2. License Grant and Restrictions

The S&S Products, including, but not limited to, movies, documentaries, television shows, entertainment or informational programming, trailers, bonus material, scripts, code, images and artwork, are our copyrighted, patented or trademarked property or the copyrighted, patented or trademarked property of our licensors and all copyrights, trademarks, service marks, trade names, trade dress, patents and other intellectual property rights in the S&S Products are owned by us or our licensors (who may be third party beneficiaries of this contract) and protected by the copyright, trademark, patent and other laws of the United States and international treaties.

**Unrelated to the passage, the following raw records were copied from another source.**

-- ==== Sys2Proof/Machine/Ports.lean ====
section
/-! DEFINITION. Fabric ports: bring-up, equalisation, spare lanes, blocks and retry, circuits, tag bindings (R237-R245,
R259, R260), and the die-to-die links (R11). -/

namespace Sys2Proof.Machine

/-! ### Lanes -/

/-- Data lanes that circuits hold on a port: L3, or L2 and L3; the largest use of either direction (R259). -/
def circLanes (s : State) (p : Nat) (out : Bool) : Nat :=
  ((upto 8).map (fun c =>
    let x := Tbl.get ({} : Circ) s.fab.circs (8 * fpPlane p + c)
    if x.en ∧ (if out then x.outp else x.inp).toNat = fpRole p then (if x.width then 2 else 1) else 0)).sum

/-- CIRC of XD_FP_STAT. -/
def circUse (s : State) (p : Nat) : Nat := max (circLanes s p false) (circLanes s p true)

/-- LANES of XD_FP_STAT: the data positions active in the packet link. -/
def packetLanes (s : State) (p : Nat) : BitVec 4 :=
  let x := getFp s p
  if x.state = .active then ~~~ x.dead &&& (match circUse s p with | 0 => 0xF | 1 => 0x7 | _ => 0x3) else 0

/-- A port enters RETRAIN: its blocks stay in the retry buffer (Table 11.2). -/
def enterRetrain (s : State) (p : Nat) : State :=
  setFp s p { getFp s p with state := .retrain, since := s.now, trained := false, nakAt := none }

/-- No data lane of the port is healthy: each has failed, or a circuit holds it (R242). -/
def noLane (s : State) (p : Nat) (dead : BitVec 4) : Bool :=
  dead ||| (match circUse s p with | 0 => 0x0 | 1 => 0x8 | _ => 0xC) == (0xF : BitVec 4)

/-- A lane has failed: LS takes it from a block 16 ahead on when LS is free, else the port goes on with the lanes it has left
(R242). -/
def laneFail (s : State) (p lane : Nat) : State :=
  let x := getFp s p
  if lane = 4 then
    -- LS itself: a lane that it carries is lost with it
    if x.spare.toNat < 4 then
      let d := x.dead ||| BitVec.ofNat 4 (2 ^ x.spare.toNat)
      let t := report (setFp s p { x with spare := 5, dead := d }) (fabReport Code.eFabLane deferred p [])
      if noLane s p d then enterRetrain t p else t
    else setFp s p { x with spare := 5, swapRx := none, swapTx := none }
  else if x.dead.getLsbD lane ∨ x.spare.toNat = lane ∨ x.swapRx.any (fun q => q.1.val == lane) then s
  else if x.spare = 4 ∧ x.swapRx.isNone then
    send (setFp s p { x with swapRx := some (Fin.ofNat 4 lane, x.rxSeq + 16) }) (.linkSwap (Fin.ofNat 36 p) lane (x.rxSeq + 16))
  else
    let d := x.dead ||| BitVec.ofNat 4 (2 ^ lane)
    let t := report (setFp s p { x with dead := d }) (fabReport Code.eFabLane deferred p [])
    if noLane s p d then enterRetrain t p else t

/-! ### Bring-up (R238-R240) -/

/-- A write of XD_FP_CTRL: EN, RETRAIN and SWAP_TH (Table 11.10). -/
def fpCtrlWrite (s : State) (p : Nat) (v : BitVec 32) : State :=
  let x := getFp s p
  let x1 := { x with swapTh := v.extractLsb' 6 8, en := v.getLsbD 0 }
  if !v.getLsbD 0 then setFp s p { x1 with state := .disabled, retrain := false }
  else if x.state = .disabled then setFp s p { x1 with state := .detect, since := s.now, next := s.now }
  else if v.getLsbD 5 ∧ x.state = .active then enterRetrain (setFp s p { x1 with retrain := true }) p
  else setFp s p x1

/-- The semaphore of a port's exchange die (R434). -/
def fpSem (fp : FPort) : Nat := 18 + fpPlane fp.val

/-- PORT_ENABLE: a write of XD_FP_CTRL (R239). -/
def execPortEnable (port : RlPort) (fp : FPort) (value : BitVec 32) (s : State) : Host.Outcome State Fault Refusal :=
  .next (guarded s port (fpSem fp) (fun t => fpCtrlWrite t fp.val value))

/-- RETRAIN: a write of XD_FP_CTRL with RETRAIN 1 (Table 11.10). -/
def execRetrain (port : RlPort) (fp : FPort) (value : BitVec 32) (s : State) : Host.Outcome State Fault Refusal :=
  .next (guarded s port (fpSem fp) (fun t => fpCtrlWrite t fp.val value))

/-- Lanes in a mask. -/
def laneCount (m : BitVec 5) : Nat := ((upto 5).filter (fun i => m.getLsbD i)).length

/-- The lanes' taps at the start of TRAIN: the last converged values while the device holds them, else the transmit preset, CTLE
at mid-range and the DFE at 0 (R241). -/
def startTaps (x : FPortSt) : FPortSt :=
  if x.warm then x
  else
    let l : Lane := { cm2 := Config.presetTap x.preset 0, cm1 := Config.presetTap x.preset 1, cp1 := Config.presetTap x.preset 2 }
    { x with lanes := (upto 5).foldl (fun t i => Tbl.set {} t i l) x.lanes }

/-- PORT_DETECT: an attempt finds signal on some lanes; four start TRAIN, else the next attempt is 10 ms later (R239). -/
def execPortDetect (fp : FPort) (signals : BitVec 5) (s : State) : Host.Outcome State Fault Refusal :=
  let x := getFp s fp.val
  if linksRun s ∧ x.state = .detect ∧ x.next ≤ s.now then
    if 4 ≤ laneCount signals then .next (setFp s fp.val (startTaps { x with state := .train, since := s.now, sig := signals }))
    else .next (setFp s fp.val { x with next := s.now + 10000000 })
  else .next s

/-- PORT_TRAIN_DONE: TRAIN ends, and its taps are held while the device is powered; in RETRAIN the training part ends (R239,
R241). -/
def execPortTrainDone (fp : FPort) (s : State) : Host.Outcome State Fault Refusal :=
  let x := getFp s fp.val
  if linksRun s ∧ x.state = .train then .next (setFp s fp.val { x with state := .align, since := s.now, warm := true })
  else if linksRun s ∧ x.state = .retrain then .next (setFp s fp.val { x with trained := true })
  else .next s

/-- What a port sends in NEGOTIATE: protocol version 3 with its minor version, coordinate and port, lanes, KFP2 mode (R239). -/
def sendNegotiate (s : State) (fp : FPort) : State :=
  let x := getFp s fp.val
  send s (.linkNegotiate fp s.sec.kfpMinor s.sec.coord x.sig x.kfp2)

/-- PORT_ALIGN_DONE: ALIGN ends; a port in RETRAIN is ACTIVE again (R239). -/
def execPortAlignDone (fp : FPort) (s : State) : Host.Outcome State Fault Refusal :=
  let x := getFp s fp.val
  if linksRun s ∧ x.state = .align then
    .next (sendNegotiate (setFp s fp.val { x with state := .negotiate, since := s.now, next := s.now + 100000000 }) fp)
  else if linksRun s ∧ x.state = .retrain ∧ x.trained then
    .next (offerBufs (setFp s fp.val { x with state := .active, since := s.now, retrain := false, trained := false, fails := 0, lastAck := s.now }))
  else .next s

/-- The tray of a torus neighbour: roles 4 +X, 5 −X, 6 +Y, 7 −Y. -/
def torusPeer (tray role : Nat) : Nat :=
  let x := tray % 4
  let y := tray / 4
  match role with
  | 4 => y * 4 + (x + 1) % 4
  | 5 => y * 4 + (x + 3) % 4
  | 6 => (y + 1) % 4 * 4 + x
  | _ => (y + 3) % 4 * 4 + x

  1. Consumer License. If an S&S Product, or third party providing S&S Products subject to this Agreement, is configured to enable the use of software, content, virtual items or other materials owned or licensed by us, we grant you a limited, non-exclusive, non-sublicensable, non-transferable license to access and use in the United States such software, content, virtual item or other material for your personal, noncommercial use only, only for as long as that S&S Product is made available to you by us, or an authorized third party, and only in accordance with this Agreement and/or the specific terms that apply to that S&S Product, with no right to reproduce, distribute, communicate to the public, make available to the public, or transform any S&S Product, in any media format or channel now known or hereafter devised (except as may be expressly described or contemplated within the S&S Product). This is a license agreement and not an agreement for sale or assignment of any rights in the S&S Products. Except as we specifically agree in writing, no element of the S&S Products may be used or exploited in any way other than as part of the authorized Product made available to you. You may own the physical media on which elements of the S&S Products are made available to you, but we retain full and complete ownership of the S&S intellectual property. We do not transfer title to any portion of the S&S websites, software, applications, content, virtual items or other materials and/or services to you. Likewise, the purchase of a license to use any S&S Product does not create an ownership interest in the S&S websites, software, applications, content, virtual items or other materials and/or services. 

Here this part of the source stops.